Набережная, вымощенная булыжником, начинала здесь спускаться к кронштадским пристаням и к пристаням «Виндава-Либава». На спуске, за решеткой, была на берегу водопойная будка для ломовых битюгов, а к деревянному плоту, о который билась Нева, подлетала иногда шлюпка с матросами, может быть, с «Полярной звезды» или с серых миноносцев, стоявших у Балтийских верфей, смутно видимых в синеватом невском тумане. Гребцы разом поднимали весла, как сильные крылья, и матрос ловко прыгал с причалом на качающийся плот.
За кронштадтскими пристанями, вдоль набережной, громоздились под брезентами бочки и мешки. Булыжники здесь были в пятнах темного масла, здесь пахло кокосом, пенькой, брезентом, как на набережных всех портовых городов.
А тот трехэтажный дом, против Николаевского моста, крашеный в желтую краску, был казарменной стройки времен императора Николая Павловича. Рядом с ним, на углу, как вспомнит каждый петербуржец, был на углу конфетный магазин «Бликкен и Робинзон». А налево, на углу 5-ой линии, где был образ за решеткой и стоял газетчик, вспомнит петербуржец и другой магазин шоколада — «Конради».
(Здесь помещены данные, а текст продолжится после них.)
/-- The restore of an axis: at rest at x of the capture. -/
def State.axRestore (s : State) (a : Nat) (v : AxisSnap) : State :=
  let x := sext 32 (trunc 32 (v.q / 2 ^ 32))
  let s := s.modAxis a fun w =>
    { w with prof := Prof.at_ (x * 2 ^ 32) (s.axK a), ofs := v.ofs, cur := s.axIHold a, tJrn := some v.t,
             full := x / 2 ^ s.axMstep a }
  let s := (s.setFld (MOT_AX_POS.X a) (trunc 32 x)).setFld (MOT_AX_TGT.T a) (trunc 32 x)
  if bitsOf v.stat 0 3 = 0 then s.setFld (MOT_AX_STAT.HOMED a) (bitsOf v.stat 3 1)
  else (s.setFld (MOT_AX_STAT.HOMED a) 0).post 0x0C 4 true [a]

/-- The commit boundary of a resumption: an axis whose journalled T differs from x starts a move to T. -/
def State.motResume (s : State) : State :=
  s.each s.axesOn fun t a =>
    match (t.axis a).tJrn with
    | none => t
    | some j =>
      let t := t.modAxis a fun v => { v with tJrn := none }
      let g := sext 32 (trunc 32 (j / 2 ^ 32))
      if g = t.axX a then t
      else match t.moveRefusal a (g - t.axX a) with
        | some _ => t
        | none => t.axTarget a (g * 2 ^ 32)

end Sys2Proof.Machine
end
В том же косяке домов на набережной, рядом с желтым домой, был дом, крашеный коричневой масляной краской, со шляпным магазином и табачной внизу. В девятисотых годах там продавались папиросы «Соломка», с очень длинными мундштуками. Все здесь было как всюду в живых городах.
Но стоял среди живых фасадов мертвый дом, со слепыми пятнами стекол. Темные окна его были запылены, двери подъезда, с заржавленными петлями, заперты наглухо.
Дом был необитаем. Десятками лет его не нанимал никто. Этот покинутый дом на самой оживленной петербургской набережной был населен привидениями.
В привидения дома против Николаевского моста верили и мои сестры и наши знакомые, все те простые петербургские люди, среди которых я рос.
На глухом дворике булыжники заросли сорной травой, темный крапивник шуршал у стен, как на кладбище. Прогнили доски у дворовых крылец, железная крыша проскважена ржавчиной. Пыльные окна с побитыми стеклами смотрят темно и зловеще.
Не знаю, как я осмелился с храбрецом Ленькой забраться на двор заколдованного дома.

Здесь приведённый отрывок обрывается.